If you want to follow along, I’ve made an example project available here. Said example site is running here.

An extremely abridged tldr version of this (containing just the shell and code snippets, sans explanation) is located here: tldr.markdown.


I've been toying around with Heroku in my spare time over the past couple weeks because "NoOps" is the new hotness and the promise is cool enough: wouldn’t it be great if you could write and deploy a high-performance website without having to micromanage the infrastructure? (See also: erosion and whatnot.)

In any case, the pricing structure of Heroku (750 free hours) is such that you can run a low-end, low-traffic website in Heroku for free, which is useful for trying it out.

The Heroku Django starter doc isn't bad, but leaves out some bits that I think are important in any production environment:

  • Using the correct gunicorn worker class: gunicorn recommends you either run behind a buffering proxy server (i.e. nginx) or run one of the "async" worker classes. The Cedar 'herokuapp.com' HTTP stack directly connects requests to the backend for flexibility (think WebSockets and the like), but doesn’t provide gzip or buffering of requests. (In fact, the Heroku Django docs mention using gunicorn+gevent, but don’t actually configure gevent in the relevant examples.)
  • Handling of static assets and uploaded files. I have seen this question asked in a few places and the combination of Django 1.3+, django-storages, and boto make this extremely painless to set up.

…So I’ve decided to tinker with Heroku and write a step-by-step tutorial as I go.

The following assumes you’re fairly proficient with Django and these steps are only useful for getting a barebones proof of concept site up and running.

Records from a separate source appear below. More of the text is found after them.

/-- A word of the PIPE block written (R199 to R245). -/
def State.pipeWord (s : State) (r : Req) (k : Nat) (v : Word) : State :=
  let n := v.toNat
  if k < 0x01900000 then
    let p := (k - 0x01800000) / 0x10000
    let o := k % 0x10000
    let own (x : Nat) : State := if s.pipeClaimed p r then s.pipeResult p .claimed else s.plain k x
    if 0x8000 ≤ o ∧ o < 0xC000 then
      match s.portClaimed (if o < 0xA000 then 1 else 2) p r with
      | some q => s.pipeResult q .claimed
      | none =>
        match o with
        | 0x8000 => (s.plain k n).portSettle p
        | 0x8008 => goOn s (execDpRetrain 0 r p v s)
        | 0x800C => goOn s (execDpAuxCmd 0 r p v s)
        | 0xA000 => (s.plain k n).portSettle p
        | 0xA008 => goOn s (execDsiCmd 0 r p v s)
        | _ => s.plain k n
    else if s.row.pipes ≤ p then s
    else
      match o with
      | 0x0 =>
        if bit n 30 then goOn s (execPipeReconfig 0 r p v s)
        else if bit n 31 then goOn s (execPipeEnable 0 r p v s)
        else goOn s (execPipeDisable 0 r p v s)
      | 0x24 => own n
      | 0x28 => own (setBits n 15 8 (min 100 (bits n 15 8)))
      | _ => s.plain k n
  else if 0x01B00000 ≤ k ∧ k < 0x01B00080 then
    (if k % 0x10 < 0xC then goOn s (execPllWrite 0 r ((k - 0x01B00000) / 0x10) (k % 0x10 / 4) v s) else s)
  else if 0x01B01000 ≤ k ∧ k < 0x01B01080 then
    (if k % 0x10 = 0 then goOn s (execDscCfgWrite 0 r ((k - 0x01B01000) / 0x10) v s) else s)
  else s.plain k n

/-- A word of the RENDER block written (R323, R329). -/
def State.renderWord (s : State) (k n : Nat) : State :=
  if 0x02010000 ≤ k ∧ k % 0x10 = 8 then
    let s := s.plain k (min 1024 (bits n 31 16) * 2 ^ 16)
    let c := (k - 0x02010000) / 0x10
    match s.render.queues.find? fun q => q.2.ctx == c && (s.qChan q.1).phase != .free with
    | some q => s.poolTrim q.1
    | none => s
  else s.plain k n

/-- A word of the CHECK block written (R254, R262, R265, R273). -/
def State.checkWord (s : State) (r : Req) (k : Nat) (v : Word) : State :=
  if 0x03C20000 ≤ k ∧ k < 0x03C21000 then
    let u := (k - 0x03C20000) / 0x40
    if s.dcuDirect ≤ u then s.dcuClosed r u else
    match k % 0x40 with
    | 0x00 => goOn s (execDcuCfgWrite 0 r u v s)
    | 0x30 => goOn s (execDcuData 0 r u v s)
    | 0x34 => goOn s (execDcuData8 0 r u v s)
    | 0x38 => if bit v.toNat 0 then goOn s (execDcuRestart 0 r u s) else s
    | _ => s
  else if 0x03C10000 ≤ k ∧ k < 0x03C20000 then
    let p := (k - 0x03C10000) / 0x1000
    if k % 0x1000 < 0x400 ∧ (regionMask (k % 0x40)).isSome then goOn s (execChkWrite 0 r k v s)
    else if s.row.pipes ≤ p then s
    else (s.setClaimed r p).getD (s.plain k v.toNat)
  else s

/-! ### AUDIO, TOUCH, HAPTIC and REFLEX -/

/-- A word of the AUDIO block written (R377, R378, R386, R388, R391, R393 to R396, R403). -/
def State.audioWord (s : State) (r : Req) (k : Nat) (v : Word) : State :=
  let n := v.toNat
  if 0x03100000 ≤ k ∧ k < 0x03200000 then (if s.audioClaimed r then s.audioResult .claimed else s.bankWrite (k - 0x03100000) n)
  else if k = 0x03000010 then goOn s (execAudioSwapGo 0 r v s)
  else if k = 0x0300001C then goOn s (execAudioPathSelWrite 0 r v s)
  else if 0x03000040 ≤ k ∧ k < 0x03000080 then
    let d := (k - 0x03000040) / 0x20
    if k % 0x20 ≠ 0 then s
    else if bit n 31 = s.rb k 31 then goOn s (execAudioDomCtrlWrite 0 r d v s)
    else if bit n 31 then goOn s (execAudioDomainEnable 0 r d v s)
    else goOn s (execAudioDomainDisable 0 r d v s)
  else if 0x03000200 ≤ k ∧ k < 0x03000280 then
    match k % 0x20 with
    | 0x0C => goOn s (execSwrCmd 0 r ((k - 0x03000200) / 0x20) v s)
    | 0x10 => if s.audioClaimed r then s.audioResult .claimed else s.plain k n
    | _ => goOn s (execAudioMapWrite 0 r k v s)
  else if 0x03000100 ≤ k ∧ k < 0x03000200 then goOn s (execAudioMapWrite 0 r k v s)
  else if 0x03002000 ≤ k ∧ k < 0x03002400 then
    let p := (k - 0x03002000) / 0x10
    match k % 0x10 with
    | 0 =>
      let s := if bit n 0 then goOn s (execPlayerTrigger 0 r p s) else s
      if bit n 1 then goOn s (execPlayerStop 0 r p s) else s
    | 8 => goOn s (execAudioMapWrite 0 r k v s)
    | _ => s
  else if 0x03004000 ≤ k ∧ k < 0x03005000 then goOn s (execAudioMapWrite 0 r k v s)
  else if s.audioClaimed r then s.audioResult .claimed
  else s.plain k n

I do provide the database and caching bits for you, so you can use this as a stepping stone for trying out more full-featured projects on Heroku.

(Note: The free Heroku database is a shared server with only 5MB of raw data storage. The free memcached instance is likewise a tiny 5MB instance. These are toy websites we’re deploying here for free. The 20GB shared database is $15/month; you can also host your own dedicated EC2 postgres instance if you’d rather not go all-out with a Heroku dedicated DB.)

Preliminaries

System dependencies

I’m going to assume you have a working copy of git, Python 2.7.X, pip, and virtualenv on your local system.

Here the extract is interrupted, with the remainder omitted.